Record set Start Marker

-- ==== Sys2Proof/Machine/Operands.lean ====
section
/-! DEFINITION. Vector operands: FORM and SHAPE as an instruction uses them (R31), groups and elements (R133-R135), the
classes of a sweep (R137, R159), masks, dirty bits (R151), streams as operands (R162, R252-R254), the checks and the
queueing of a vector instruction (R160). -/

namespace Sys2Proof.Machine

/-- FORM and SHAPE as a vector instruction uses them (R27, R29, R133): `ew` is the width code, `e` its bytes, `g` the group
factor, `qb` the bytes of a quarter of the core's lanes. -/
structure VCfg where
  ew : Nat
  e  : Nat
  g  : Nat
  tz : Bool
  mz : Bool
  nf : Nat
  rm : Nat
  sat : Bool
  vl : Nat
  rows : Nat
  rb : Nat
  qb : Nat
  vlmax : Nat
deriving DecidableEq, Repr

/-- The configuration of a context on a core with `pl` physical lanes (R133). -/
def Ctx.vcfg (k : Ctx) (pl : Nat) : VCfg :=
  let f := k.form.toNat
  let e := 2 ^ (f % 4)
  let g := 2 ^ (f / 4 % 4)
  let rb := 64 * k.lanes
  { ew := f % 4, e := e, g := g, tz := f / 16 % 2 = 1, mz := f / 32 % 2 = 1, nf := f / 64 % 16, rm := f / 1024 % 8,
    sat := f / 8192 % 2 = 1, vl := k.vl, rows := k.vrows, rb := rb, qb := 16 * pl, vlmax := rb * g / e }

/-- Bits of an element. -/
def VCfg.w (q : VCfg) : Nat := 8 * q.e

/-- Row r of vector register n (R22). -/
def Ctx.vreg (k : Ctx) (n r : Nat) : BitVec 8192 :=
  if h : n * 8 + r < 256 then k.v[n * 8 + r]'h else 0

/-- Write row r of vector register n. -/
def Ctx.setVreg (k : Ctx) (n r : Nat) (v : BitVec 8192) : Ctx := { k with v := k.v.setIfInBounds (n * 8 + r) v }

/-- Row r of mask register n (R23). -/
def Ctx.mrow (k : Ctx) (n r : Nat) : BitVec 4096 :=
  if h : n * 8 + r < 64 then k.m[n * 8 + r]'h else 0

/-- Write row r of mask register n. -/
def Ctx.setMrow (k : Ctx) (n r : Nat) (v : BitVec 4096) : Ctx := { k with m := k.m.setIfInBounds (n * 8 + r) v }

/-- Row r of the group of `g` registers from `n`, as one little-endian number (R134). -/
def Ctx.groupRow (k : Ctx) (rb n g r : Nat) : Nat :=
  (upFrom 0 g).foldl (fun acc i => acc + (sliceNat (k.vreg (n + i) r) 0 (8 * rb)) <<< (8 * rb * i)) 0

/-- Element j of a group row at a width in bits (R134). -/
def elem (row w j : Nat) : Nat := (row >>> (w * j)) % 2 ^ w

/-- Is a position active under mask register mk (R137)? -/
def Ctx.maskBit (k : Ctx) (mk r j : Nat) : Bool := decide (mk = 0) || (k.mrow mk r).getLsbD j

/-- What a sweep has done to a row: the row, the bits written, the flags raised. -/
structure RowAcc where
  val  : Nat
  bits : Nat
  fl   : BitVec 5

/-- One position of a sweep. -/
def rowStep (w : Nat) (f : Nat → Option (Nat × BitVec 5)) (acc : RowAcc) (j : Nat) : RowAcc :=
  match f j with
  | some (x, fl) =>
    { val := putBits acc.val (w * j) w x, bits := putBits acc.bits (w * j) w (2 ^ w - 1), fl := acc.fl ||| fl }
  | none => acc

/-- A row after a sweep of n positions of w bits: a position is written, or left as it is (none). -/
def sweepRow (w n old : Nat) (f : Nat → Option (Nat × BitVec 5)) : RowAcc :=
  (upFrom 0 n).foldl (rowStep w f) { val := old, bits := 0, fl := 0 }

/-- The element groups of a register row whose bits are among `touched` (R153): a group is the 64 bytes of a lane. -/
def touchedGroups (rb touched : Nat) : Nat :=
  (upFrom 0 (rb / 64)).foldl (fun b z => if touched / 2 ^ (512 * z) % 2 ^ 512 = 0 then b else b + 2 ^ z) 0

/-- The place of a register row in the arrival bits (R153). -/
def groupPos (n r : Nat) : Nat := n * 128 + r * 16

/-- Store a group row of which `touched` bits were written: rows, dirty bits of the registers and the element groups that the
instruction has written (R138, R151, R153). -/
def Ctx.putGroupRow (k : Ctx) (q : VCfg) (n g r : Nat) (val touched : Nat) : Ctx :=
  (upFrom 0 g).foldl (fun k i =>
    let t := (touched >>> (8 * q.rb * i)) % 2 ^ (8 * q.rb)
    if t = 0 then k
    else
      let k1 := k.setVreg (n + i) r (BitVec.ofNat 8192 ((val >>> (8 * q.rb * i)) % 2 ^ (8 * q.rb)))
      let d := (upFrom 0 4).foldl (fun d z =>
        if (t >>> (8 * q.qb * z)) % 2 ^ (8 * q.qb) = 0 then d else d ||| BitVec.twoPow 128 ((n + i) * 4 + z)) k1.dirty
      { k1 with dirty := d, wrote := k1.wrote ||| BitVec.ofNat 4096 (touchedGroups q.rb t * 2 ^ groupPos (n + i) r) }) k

Record set End Marker
Record set Start Marker

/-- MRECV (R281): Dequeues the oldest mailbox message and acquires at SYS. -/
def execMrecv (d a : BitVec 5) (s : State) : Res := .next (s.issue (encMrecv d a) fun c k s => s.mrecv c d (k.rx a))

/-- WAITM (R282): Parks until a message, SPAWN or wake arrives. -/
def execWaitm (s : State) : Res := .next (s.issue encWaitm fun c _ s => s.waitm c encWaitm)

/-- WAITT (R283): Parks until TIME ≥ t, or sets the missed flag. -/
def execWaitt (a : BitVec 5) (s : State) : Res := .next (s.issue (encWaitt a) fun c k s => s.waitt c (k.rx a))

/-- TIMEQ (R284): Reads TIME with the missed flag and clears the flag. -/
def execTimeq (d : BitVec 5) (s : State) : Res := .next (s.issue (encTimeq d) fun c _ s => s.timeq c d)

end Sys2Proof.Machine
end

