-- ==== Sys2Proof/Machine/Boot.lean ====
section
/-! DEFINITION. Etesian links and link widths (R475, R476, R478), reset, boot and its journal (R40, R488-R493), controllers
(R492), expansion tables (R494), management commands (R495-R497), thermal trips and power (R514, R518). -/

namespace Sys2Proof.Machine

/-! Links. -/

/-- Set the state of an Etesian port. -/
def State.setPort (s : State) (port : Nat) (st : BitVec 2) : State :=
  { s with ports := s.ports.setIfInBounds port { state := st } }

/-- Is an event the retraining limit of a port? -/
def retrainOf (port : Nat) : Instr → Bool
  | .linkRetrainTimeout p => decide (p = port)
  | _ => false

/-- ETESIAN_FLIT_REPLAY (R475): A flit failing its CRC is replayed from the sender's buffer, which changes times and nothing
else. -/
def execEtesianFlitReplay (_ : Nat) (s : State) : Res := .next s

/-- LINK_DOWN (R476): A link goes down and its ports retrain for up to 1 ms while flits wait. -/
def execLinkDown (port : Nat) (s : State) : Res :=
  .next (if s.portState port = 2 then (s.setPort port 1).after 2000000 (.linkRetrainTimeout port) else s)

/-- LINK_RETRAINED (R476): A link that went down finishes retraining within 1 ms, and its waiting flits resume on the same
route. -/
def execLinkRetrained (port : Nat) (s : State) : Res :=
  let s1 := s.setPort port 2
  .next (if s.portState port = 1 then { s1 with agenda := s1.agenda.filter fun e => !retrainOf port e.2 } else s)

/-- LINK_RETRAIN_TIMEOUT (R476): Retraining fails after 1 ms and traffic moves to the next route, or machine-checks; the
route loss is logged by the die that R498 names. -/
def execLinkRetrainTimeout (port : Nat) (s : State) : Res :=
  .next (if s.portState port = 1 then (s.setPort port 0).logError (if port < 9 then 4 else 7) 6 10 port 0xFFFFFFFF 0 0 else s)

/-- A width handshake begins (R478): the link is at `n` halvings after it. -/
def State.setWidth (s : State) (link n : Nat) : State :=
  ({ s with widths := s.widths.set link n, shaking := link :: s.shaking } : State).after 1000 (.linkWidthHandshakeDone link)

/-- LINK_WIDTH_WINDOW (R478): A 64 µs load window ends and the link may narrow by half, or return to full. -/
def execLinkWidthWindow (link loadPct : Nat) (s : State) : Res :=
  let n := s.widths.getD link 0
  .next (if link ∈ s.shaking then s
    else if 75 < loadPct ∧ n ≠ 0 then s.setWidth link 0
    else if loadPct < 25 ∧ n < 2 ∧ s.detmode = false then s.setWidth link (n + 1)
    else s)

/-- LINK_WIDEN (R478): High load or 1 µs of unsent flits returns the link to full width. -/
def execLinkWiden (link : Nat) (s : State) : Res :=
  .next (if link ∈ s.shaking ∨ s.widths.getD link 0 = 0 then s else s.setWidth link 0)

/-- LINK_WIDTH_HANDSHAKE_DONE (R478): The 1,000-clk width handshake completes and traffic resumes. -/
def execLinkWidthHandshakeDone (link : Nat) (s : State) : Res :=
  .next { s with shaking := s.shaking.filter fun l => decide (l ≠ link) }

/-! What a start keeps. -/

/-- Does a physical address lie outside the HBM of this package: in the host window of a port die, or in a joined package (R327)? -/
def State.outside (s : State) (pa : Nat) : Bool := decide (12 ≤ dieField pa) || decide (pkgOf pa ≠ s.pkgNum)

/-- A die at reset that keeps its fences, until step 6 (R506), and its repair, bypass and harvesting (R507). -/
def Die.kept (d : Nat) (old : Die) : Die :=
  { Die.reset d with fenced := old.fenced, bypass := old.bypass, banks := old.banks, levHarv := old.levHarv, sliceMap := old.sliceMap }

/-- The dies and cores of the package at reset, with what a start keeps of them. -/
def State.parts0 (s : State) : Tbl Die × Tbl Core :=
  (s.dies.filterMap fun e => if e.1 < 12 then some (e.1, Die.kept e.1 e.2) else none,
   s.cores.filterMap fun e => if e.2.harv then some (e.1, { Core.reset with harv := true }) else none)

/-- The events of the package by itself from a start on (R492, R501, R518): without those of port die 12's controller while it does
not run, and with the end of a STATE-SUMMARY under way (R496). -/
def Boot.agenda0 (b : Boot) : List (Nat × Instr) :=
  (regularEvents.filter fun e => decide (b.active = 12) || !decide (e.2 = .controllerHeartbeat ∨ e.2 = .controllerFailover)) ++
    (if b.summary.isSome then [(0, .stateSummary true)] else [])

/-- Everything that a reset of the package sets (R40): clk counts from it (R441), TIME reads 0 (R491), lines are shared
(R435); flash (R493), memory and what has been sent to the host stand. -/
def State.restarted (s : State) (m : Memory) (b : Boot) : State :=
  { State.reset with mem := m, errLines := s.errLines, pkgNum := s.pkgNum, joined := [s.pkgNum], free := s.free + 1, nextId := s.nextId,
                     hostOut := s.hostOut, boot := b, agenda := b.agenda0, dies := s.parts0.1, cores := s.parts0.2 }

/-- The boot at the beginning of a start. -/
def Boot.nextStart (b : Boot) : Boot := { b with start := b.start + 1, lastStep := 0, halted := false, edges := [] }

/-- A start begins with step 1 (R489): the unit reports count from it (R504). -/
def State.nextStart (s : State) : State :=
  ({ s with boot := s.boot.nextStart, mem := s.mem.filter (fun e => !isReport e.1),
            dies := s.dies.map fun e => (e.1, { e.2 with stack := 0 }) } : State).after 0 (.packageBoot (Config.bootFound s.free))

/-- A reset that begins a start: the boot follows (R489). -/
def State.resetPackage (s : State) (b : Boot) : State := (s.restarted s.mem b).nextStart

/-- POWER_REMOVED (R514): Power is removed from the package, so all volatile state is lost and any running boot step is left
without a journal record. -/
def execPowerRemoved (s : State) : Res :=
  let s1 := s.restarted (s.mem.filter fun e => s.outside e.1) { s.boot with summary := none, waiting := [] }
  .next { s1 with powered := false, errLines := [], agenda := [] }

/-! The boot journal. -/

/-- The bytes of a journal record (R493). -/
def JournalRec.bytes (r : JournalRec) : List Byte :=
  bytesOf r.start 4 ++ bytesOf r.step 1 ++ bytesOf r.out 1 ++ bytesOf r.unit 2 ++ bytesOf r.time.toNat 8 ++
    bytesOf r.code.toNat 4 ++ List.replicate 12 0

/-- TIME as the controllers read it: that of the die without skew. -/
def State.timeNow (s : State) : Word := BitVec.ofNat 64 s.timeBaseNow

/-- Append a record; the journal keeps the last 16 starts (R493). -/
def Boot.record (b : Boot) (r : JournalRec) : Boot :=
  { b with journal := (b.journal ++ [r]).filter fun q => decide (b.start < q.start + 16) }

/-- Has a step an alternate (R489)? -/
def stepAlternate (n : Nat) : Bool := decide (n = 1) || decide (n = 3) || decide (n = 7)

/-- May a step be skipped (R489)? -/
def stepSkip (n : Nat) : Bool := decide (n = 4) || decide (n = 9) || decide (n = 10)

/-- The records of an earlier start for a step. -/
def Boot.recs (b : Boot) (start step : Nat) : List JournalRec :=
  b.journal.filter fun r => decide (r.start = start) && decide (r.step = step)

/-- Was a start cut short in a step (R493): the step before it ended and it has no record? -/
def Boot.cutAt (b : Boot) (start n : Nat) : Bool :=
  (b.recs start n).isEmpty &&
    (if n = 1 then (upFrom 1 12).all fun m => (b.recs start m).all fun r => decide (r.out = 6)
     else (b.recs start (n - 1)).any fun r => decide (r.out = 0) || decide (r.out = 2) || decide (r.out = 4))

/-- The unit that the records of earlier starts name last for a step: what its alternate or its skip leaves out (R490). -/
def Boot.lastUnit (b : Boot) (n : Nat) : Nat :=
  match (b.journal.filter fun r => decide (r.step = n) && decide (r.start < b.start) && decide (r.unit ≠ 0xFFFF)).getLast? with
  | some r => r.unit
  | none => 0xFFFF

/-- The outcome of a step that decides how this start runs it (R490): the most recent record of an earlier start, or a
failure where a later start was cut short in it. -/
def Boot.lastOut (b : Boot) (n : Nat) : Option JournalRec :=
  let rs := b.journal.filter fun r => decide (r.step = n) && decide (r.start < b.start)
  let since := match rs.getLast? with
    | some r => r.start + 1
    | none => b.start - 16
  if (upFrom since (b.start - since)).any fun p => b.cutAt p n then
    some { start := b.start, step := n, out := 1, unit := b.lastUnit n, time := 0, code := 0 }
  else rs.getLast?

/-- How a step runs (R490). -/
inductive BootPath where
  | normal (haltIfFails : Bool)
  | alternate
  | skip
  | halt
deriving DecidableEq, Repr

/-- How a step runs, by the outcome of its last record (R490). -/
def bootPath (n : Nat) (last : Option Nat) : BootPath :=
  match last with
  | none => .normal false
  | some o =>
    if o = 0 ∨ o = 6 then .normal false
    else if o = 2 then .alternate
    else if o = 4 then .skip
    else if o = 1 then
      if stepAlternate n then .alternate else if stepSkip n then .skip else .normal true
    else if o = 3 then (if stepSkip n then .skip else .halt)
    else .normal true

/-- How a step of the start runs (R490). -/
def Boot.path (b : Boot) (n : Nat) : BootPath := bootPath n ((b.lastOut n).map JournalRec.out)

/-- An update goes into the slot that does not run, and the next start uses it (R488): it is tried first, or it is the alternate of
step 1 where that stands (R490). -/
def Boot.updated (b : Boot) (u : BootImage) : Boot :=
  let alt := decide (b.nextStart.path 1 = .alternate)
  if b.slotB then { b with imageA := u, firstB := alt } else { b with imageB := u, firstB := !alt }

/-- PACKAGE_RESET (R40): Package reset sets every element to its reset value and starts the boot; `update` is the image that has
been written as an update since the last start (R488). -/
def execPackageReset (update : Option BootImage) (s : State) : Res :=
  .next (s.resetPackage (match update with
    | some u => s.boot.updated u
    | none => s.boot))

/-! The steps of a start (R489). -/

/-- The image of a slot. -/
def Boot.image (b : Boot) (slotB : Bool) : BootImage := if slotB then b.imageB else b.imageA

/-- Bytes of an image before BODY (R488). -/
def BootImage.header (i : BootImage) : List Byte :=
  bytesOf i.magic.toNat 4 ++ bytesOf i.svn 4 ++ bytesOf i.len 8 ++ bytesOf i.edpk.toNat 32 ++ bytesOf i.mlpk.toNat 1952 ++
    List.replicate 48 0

Record set End Marker
Record set Start Marker

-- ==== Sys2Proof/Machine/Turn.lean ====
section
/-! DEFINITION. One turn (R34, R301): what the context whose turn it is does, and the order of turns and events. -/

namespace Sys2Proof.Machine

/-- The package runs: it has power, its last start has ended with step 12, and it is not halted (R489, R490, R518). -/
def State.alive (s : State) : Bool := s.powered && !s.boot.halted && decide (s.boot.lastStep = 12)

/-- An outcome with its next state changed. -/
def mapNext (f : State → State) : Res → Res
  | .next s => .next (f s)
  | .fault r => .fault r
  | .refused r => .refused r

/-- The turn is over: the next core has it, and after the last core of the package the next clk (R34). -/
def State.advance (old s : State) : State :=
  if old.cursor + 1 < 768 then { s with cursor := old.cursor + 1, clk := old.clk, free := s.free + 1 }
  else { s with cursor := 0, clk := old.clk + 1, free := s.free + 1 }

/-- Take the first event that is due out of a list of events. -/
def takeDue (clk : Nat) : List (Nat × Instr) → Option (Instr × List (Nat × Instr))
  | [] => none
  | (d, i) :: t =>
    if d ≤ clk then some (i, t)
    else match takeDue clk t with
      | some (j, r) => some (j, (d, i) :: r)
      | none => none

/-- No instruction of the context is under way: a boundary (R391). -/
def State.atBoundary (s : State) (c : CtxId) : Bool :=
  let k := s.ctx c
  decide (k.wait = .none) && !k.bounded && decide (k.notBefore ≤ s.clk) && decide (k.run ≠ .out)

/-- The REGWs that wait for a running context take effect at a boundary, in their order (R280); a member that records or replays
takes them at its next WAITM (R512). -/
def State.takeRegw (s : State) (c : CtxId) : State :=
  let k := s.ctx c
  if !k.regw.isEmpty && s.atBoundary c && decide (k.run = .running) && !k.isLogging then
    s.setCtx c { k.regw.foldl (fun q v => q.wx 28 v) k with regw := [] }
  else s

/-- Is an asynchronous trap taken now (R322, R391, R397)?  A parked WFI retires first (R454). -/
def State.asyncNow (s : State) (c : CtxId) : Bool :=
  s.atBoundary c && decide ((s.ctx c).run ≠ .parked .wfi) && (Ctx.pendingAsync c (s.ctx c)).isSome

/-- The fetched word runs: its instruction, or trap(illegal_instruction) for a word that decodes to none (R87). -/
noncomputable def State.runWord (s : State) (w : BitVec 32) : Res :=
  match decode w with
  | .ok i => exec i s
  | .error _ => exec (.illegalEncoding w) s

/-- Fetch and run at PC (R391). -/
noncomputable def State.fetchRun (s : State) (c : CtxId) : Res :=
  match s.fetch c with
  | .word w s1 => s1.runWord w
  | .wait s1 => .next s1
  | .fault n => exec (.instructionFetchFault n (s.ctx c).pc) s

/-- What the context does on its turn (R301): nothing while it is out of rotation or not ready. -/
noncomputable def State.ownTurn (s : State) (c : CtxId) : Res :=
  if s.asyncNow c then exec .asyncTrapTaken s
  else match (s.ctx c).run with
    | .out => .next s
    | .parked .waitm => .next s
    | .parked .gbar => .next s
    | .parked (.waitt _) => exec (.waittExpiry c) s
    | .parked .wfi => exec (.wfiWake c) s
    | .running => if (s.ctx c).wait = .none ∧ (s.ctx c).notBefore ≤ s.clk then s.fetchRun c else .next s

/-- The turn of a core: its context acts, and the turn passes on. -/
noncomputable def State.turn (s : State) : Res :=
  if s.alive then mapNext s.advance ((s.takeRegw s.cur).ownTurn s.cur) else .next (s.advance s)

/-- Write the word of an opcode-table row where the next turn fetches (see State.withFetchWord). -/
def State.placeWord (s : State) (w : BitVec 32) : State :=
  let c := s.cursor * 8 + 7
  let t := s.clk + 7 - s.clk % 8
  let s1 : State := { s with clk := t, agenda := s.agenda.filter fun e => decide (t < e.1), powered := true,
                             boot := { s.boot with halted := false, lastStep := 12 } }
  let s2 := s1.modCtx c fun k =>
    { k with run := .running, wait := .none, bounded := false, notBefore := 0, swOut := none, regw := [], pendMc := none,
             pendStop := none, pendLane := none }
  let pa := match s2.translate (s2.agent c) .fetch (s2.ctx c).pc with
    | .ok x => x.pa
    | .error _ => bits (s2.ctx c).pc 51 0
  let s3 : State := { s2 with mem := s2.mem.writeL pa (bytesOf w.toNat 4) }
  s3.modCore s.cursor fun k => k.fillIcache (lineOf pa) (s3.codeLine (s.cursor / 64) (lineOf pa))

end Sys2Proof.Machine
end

Record set End Marker

▶ Aim of the exercise
Everything above from the line containing "-- ==== Sys2Proof/Machine/Operands.lean" down to the line containing "classes of a" is to be transcribed exactly, with both of those lines included and nothing else added.

▶ Written response
-- ==== Sys2Proof/Machine/Operands.lean ====
section
/-! DEFINITION. Vector operands: FORM and SHAPE as an instruction uses them (R31), groups and elements (R133-R135), the
classes of a sweep (R137, R159), masks, dirty bits (R151), streams as operands (R162, R252-R254), the checks and the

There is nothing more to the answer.